***** Study material
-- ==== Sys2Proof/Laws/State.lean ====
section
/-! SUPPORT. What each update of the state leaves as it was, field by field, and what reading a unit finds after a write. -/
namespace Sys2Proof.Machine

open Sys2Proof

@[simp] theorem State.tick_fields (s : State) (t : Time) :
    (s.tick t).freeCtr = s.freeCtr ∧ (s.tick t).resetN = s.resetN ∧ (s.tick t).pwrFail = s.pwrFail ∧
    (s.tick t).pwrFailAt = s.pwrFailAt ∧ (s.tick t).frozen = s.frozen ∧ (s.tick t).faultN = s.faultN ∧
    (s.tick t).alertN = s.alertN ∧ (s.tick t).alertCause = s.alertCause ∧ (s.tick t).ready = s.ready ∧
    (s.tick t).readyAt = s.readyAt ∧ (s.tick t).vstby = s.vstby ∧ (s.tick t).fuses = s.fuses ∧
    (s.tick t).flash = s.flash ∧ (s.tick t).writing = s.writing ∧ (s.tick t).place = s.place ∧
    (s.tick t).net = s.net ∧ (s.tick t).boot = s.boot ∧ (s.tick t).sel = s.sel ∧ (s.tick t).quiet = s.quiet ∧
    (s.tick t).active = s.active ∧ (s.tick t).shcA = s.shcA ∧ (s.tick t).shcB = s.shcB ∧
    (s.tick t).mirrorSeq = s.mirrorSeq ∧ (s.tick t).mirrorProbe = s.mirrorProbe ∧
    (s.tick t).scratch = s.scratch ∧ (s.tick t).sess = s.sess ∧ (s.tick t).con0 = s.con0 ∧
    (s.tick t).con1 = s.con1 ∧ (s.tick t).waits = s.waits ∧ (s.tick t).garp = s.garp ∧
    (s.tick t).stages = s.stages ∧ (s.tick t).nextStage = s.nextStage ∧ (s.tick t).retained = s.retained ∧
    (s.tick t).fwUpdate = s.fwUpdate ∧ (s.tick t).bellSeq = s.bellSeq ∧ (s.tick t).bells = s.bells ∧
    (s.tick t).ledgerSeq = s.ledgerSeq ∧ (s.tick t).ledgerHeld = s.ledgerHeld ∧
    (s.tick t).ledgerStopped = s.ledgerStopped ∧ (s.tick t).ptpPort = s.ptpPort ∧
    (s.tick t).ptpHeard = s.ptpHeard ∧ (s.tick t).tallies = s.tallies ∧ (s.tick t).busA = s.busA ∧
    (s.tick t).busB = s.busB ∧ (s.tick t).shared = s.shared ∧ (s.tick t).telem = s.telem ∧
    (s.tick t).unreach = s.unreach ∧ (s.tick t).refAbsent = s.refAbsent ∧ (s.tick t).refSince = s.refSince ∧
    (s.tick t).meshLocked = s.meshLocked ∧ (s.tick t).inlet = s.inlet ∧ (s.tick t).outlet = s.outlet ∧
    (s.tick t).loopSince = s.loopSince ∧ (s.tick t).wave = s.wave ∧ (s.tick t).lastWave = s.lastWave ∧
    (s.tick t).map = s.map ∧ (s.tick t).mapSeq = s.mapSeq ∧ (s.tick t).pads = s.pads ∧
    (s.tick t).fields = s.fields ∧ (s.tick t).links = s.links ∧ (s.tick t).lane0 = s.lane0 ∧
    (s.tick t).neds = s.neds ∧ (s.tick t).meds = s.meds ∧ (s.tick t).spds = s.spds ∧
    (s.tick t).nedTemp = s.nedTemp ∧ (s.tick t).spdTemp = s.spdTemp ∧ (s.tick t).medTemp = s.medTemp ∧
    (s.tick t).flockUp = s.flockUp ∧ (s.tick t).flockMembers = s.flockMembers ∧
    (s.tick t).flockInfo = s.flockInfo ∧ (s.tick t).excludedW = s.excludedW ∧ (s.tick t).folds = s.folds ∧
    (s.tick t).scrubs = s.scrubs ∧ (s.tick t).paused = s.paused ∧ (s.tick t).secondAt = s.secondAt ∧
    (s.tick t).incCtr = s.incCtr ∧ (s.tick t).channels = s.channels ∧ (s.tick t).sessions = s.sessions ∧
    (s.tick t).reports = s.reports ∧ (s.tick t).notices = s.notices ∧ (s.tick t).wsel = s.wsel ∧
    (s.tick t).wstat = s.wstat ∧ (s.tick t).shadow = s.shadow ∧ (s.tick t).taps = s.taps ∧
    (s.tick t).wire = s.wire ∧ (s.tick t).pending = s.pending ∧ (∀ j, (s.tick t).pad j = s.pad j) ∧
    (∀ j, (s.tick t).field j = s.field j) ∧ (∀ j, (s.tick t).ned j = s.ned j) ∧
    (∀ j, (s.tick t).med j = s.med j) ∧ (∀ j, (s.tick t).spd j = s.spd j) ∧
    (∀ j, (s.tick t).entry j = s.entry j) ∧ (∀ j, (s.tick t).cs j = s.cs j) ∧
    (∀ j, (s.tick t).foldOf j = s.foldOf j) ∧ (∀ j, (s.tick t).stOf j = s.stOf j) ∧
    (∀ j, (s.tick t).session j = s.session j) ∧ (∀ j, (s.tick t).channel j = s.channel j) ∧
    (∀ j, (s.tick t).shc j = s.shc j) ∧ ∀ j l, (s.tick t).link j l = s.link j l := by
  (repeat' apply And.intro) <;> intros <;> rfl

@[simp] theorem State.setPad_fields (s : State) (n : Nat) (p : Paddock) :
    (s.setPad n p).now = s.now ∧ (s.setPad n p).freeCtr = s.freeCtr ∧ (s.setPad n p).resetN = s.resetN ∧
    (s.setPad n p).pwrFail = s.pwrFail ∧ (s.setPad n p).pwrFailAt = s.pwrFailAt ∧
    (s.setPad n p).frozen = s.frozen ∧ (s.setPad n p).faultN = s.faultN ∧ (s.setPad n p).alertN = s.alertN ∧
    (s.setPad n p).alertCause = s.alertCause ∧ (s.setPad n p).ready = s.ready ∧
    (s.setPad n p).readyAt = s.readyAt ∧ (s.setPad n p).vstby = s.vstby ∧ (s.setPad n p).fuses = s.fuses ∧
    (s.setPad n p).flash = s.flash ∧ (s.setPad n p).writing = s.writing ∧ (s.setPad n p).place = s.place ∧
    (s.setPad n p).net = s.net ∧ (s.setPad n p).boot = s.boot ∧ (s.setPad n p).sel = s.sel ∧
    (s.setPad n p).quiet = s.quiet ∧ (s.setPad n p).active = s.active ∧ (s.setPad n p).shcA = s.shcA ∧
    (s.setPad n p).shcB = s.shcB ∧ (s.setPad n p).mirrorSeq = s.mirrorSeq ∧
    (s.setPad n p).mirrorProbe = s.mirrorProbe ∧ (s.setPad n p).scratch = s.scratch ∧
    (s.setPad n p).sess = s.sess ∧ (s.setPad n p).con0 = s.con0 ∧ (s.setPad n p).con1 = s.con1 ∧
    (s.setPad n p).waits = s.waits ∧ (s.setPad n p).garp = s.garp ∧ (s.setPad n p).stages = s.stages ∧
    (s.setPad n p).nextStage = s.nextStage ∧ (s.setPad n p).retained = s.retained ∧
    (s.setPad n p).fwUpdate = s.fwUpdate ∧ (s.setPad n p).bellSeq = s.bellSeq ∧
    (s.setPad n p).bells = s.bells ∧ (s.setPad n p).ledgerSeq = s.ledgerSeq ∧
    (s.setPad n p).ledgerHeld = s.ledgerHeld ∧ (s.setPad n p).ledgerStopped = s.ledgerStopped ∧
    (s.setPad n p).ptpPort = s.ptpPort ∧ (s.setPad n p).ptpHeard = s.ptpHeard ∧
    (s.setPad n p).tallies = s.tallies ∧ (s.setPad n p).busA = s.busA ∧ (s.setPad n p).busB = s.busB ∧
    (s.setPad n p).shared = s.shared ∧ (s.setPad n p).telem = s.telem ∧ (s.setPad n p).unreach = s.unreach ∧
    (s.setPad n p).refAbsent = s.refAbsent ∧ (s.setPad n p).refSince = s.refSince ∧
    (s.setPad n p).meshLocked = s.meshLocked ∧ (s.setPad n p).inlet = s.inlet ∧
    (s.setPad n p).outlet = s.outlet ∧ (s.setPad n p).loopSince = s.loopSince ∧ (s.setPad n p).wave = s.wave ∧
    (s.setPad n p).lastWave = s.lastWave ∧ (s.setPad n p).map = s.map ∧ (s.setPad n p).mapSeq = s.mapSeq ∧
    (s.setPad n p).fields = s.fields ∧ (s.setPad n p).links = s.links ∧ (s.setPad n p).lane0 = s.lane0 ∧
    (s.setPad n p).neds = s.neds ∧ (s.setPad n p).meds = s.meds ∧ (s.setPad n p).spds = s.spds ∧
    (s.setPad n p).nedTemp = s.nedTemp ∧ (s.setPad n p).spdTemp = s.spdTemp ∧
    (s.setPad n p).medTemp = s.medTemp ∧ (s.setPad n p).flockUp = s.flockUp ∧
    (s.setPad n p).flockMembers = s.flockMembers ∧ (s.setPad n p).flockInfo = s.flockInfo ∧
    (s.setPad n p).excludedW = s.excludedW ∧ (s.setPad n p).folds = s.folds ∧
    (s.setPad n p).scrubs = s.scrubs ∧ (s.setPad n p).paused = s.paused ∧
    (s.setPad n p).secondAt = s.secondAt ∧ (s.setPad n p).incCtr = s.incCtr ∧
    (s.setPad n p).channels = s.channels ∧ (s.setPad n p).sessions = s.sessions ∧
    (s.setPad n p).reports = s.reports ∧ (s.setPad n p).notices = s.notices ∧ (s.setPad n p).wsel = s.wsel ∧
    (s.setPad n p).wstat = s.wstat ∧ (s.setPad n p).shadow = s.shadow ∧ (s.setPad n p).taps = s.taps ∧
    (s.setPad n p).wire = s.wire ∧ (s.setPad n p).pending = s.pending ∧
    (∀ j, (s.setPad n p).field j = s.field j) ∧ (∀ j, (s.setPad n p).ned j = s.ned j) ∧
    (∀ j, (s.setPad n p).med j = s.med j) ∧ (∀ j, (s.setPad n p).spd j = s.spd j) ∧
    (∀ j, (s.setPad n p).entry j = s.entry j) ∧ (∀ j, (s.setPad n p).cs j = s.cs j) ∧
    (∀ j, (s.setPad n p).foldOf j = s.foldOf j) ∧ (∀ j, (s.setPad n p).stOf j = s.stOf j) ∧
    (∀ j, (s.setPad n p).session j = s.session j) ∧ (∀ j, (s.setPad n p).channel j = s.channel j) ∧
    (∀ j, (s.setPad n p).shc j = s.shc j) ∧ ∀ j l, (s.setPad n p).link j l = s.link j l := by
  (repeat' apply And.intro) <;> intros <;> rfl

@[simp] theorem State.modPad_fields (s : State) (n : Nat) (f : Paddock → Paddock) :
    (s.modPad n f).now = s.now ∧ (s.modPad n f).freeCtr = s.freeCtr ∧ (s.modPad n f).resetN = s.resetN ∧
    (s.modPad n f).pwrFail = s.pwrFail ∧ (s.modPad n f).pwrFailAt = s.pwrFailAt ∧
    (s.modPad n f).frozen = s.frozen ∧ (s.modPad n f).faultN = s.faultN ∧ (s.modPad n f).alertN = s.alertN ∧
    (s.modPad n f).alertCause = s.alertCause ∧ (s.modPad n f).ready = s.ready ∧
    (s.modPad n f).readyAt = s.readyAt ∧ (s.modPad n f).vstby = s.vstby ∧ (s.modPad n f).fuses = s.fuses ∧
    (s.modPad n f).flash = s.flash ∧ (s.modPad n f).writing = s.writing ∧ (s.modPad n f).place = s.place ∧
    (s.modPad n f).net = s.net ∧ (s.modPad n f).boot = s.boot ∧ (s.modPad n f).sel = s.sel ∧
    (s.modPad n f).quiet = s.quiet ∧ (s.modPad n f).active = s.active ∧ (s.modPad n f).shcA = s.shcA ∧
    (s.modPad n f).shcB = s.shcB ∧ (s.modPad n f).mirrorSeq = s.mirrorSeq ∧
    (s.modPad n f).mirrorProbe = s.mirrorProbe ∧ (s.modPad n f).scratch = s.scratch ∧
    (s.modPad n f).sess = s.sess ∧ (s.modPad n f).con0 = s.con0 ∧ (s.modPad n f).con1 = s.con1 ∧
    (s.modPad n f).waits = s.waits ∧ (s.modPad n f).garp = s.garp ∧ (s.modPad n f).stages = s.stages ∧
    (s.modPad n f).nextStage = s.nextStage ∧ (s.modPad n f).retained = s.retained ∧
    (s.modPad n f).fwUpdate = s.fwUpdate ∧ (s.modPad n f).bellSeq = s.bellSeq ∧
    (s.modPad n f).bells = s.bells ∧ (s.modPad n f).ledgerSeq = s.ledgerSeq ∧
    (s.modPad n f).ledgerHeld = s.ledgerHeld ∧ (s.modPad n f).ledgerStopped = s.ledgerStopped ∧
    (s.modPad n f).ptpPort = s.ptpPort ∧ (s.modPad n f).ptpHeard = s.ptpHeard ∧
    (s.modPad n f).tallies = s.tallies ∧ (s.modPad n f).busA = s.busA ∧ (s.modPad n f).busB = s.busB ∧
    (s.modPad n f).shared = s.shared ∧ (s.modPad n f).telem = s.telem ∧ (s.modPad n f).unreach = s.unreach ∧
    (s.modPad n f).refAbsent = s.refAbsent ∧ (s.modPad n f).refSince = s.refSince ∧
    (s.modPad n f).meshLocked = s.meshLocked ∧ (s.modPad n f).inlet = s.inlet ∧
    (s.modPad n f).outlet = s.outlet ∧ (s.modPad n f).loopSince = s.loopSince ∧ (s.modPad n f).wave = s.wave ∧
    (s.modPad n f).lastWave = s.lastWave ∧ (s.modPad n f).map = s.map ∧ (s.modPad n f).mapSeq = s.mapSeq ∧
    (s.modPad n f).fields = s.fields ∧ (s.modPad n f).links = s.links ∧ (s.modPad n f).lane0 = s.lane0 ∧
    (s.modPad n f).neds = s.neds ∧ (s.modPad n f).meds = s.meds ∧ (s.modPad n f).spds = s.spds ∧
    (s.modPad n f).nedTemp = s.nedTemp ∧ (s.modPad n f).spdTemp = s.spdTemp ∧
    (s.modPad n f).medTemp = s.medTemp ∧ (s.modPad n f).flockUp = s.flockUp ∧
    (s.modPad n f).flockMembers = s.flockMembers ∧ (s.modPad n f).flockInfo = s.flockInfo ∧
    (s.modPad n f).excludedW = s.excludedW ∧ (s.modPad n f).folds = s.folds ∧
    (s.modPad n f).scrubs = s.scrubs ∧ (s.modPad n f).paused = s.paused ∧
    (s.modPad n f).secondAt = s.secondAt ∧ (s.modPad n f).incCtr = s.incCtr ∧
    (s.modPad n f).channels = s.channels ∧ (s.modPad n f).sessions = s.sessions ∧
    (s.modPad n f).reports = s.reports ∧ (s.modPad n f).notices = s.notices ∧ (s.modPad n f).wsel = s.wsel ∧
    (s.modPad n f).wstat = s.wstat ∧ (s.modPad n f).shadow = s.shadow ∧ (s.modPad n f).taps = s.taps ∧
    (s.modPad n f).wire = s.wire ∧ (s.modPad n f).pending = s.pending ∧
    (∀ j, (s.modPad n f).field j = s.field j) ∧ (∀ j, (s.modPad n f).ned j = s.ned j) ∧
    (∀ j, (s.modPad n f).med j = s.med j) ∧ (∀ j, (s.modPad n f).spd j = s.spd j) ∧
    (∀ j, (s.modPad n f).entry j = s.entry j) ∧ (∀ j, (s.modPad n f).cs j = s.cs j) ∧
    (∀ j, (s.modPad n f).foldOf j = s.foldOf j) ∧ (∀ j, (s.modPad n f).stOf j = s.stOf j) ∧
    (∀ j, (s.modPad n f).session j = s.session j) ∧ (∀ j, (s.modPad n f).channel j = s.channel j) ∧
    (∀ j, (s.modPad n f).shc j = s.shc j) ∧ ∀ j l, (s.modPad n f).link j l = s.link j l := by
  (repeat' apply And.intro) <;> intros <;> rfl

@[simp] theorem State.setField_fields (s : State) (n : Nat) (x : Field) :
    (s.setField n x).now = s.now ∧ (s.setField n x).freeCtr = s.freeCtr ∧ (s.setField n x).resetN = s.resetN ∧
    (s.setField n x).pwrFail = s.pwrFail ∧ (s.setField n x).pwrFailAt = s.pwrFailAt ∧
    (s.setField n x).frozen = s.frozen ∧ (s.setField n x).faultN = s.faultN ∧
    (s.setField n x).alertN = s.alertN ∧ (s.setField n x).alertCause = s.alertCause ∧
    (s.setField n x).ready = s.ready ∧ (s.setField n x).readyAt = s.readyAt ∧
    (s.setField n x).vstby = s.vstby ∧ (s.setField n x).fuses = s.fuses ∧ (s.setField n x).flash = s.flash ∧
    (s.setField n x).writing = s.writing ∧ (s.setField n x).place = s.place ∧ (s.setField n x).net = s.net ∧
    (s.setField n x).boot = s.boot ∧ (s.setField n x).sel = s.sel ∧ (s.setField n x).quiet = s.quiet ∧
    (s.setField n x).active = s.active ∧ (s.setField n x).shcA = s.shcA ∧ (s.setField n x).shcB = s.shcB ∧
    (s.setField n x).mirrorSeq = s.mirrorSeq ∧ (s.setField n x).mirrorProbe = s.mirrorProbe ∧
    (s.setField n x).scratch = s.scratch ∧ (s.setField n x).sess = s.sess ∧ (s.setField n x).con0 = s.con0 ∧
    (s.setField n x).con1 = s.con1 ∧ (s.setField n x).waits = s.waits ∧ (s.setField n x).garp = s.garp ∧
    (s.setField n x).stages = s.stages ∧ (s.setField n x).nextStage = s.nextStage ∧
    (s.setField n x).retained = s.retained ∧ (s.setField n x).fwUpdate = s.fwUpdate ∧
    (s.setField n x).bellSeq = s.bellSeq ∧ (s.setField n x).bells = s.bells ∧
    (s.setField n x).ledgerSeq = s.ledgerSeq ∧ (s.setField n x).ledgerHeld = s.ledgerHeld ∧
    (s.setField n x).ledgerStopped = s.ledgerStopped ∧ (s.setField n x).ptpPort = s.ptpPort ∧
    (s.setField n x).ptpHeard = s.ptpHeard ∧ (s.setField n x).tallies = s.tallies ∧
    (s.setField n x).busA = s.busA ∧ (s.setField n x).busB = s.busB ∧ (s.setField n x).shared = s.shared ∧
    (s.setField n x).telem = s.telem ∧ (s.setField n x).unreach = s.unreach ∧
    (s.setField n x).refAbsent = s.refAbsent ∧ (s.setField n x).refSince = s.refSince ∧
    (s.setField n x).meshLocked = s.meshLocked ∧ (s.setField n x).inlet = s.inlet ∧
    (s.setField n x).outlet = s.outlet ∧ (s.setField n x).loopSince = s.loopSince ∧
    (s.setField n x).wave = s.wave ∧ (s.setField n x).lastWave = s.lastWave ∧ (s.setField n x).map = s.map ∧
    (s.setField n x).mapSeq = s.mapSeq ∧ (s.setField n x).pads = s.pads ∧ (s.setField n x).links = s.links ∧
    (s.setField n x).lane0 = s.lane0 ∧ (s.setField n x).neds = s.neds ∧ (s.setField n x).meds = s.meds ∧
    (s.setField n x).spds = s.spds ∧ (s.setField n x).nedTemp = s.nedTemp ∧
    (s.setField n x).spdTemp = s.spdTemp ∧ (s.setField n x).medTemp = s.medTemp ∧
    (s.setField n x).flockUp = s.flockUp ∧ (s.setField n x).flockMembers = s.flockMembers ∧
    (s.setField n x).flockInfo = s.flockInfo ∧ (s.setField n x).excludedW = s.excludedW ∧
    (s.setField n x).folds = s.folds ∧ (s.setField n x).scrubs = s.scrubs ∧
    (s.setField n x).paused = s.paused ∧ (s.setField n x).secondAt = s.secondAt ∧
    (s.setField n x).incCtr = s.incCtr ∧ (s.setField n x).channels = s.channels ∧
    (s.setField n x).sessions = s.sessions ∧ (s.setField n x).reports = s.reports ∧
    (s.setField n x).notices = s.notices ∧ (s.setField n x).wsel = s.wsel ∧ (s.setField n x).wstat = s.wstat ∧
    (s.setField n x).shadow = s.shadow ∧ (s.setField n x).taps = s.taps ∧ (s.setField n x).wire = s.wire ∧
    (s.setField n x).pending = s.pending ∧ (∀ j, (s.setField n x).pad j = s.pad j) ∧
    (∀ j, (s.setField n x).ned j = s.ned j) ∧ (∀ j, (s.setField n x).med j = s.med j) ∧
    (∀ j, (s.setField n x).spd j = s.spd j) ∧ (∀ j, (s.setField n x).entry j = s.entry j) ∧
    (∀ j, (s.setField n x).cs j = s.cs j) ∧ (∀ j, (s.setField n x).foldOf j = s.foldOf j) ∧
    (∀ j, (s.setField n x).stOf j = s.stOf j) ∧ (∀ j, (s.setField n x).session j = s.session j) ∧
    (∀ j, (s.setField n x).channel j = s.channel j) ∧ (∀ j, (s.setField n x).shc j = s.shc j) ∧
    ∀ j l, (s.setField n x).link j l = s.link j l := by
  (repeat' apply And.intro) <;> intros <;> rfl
**********
§ Assignment
Only one stretch of the entries above is wanted: the lines from the one containing "(s.tick t).scrubs = s.scrubs" through the one containing "(∀ j, (s.tick t).shc". Please reproduce it exactly.

§ Answer space
    (s.tick t).scrubs = s.scrubs ∧ (s.tick t).paused = s.paused ∧ (s.tick t).secondAt = s.secondAt ∧
    (s.tick t).incCtr = s.incCtr ∧ (s.tick t).channels = s.channels ∧ (s.tick t).sessions = s.sessions ∧
    (s.tick t).reports = s.reports ∧ (s.tick t).notices = s.notices ∧ (s.tick t).wsel = s.wsel ∧
    (s.tick t).wstat = s.wstat ∧ (s.tick t).shadow = s.shadow ∧ (s.tick t).taps = s.taps ∧
    (s.tick t).wire = s.wire ∧ (s.tick t).pending = s.pending ∧ (∀ j, (s.tick t).pad j = s.pad j) ∧
    (∀ j, (s.tick t).field j = s.field j) ∧ (∀ j, (s.tick t).ned j = s.ned j) ∧
    (∀ j, (s.tick t).med j = s.med j) ∧ (∀ j, (s.tick t).spd j = s.spd j) ∧
    (∀ j, (s.tick t).entry j = s.entry j) ∧ (∀ j, (s.tick t).cs j = s.cs j) ∧
    (∀ j, (s.tick t).foldOf j = s.foldOf j) ∧ (∀ j, (s.tick t).stOf j = s.stOf j) ∧
    (∀ j, (s.tick t).session j = s.session j) ∧ (∀ j, (s.tick t).channel j = s.channel j) ∧
    (∀ j, (s.tick t).shc j = s.shc j) ∧ ∀ j l, (s.tick t).link j l = s.link j l := by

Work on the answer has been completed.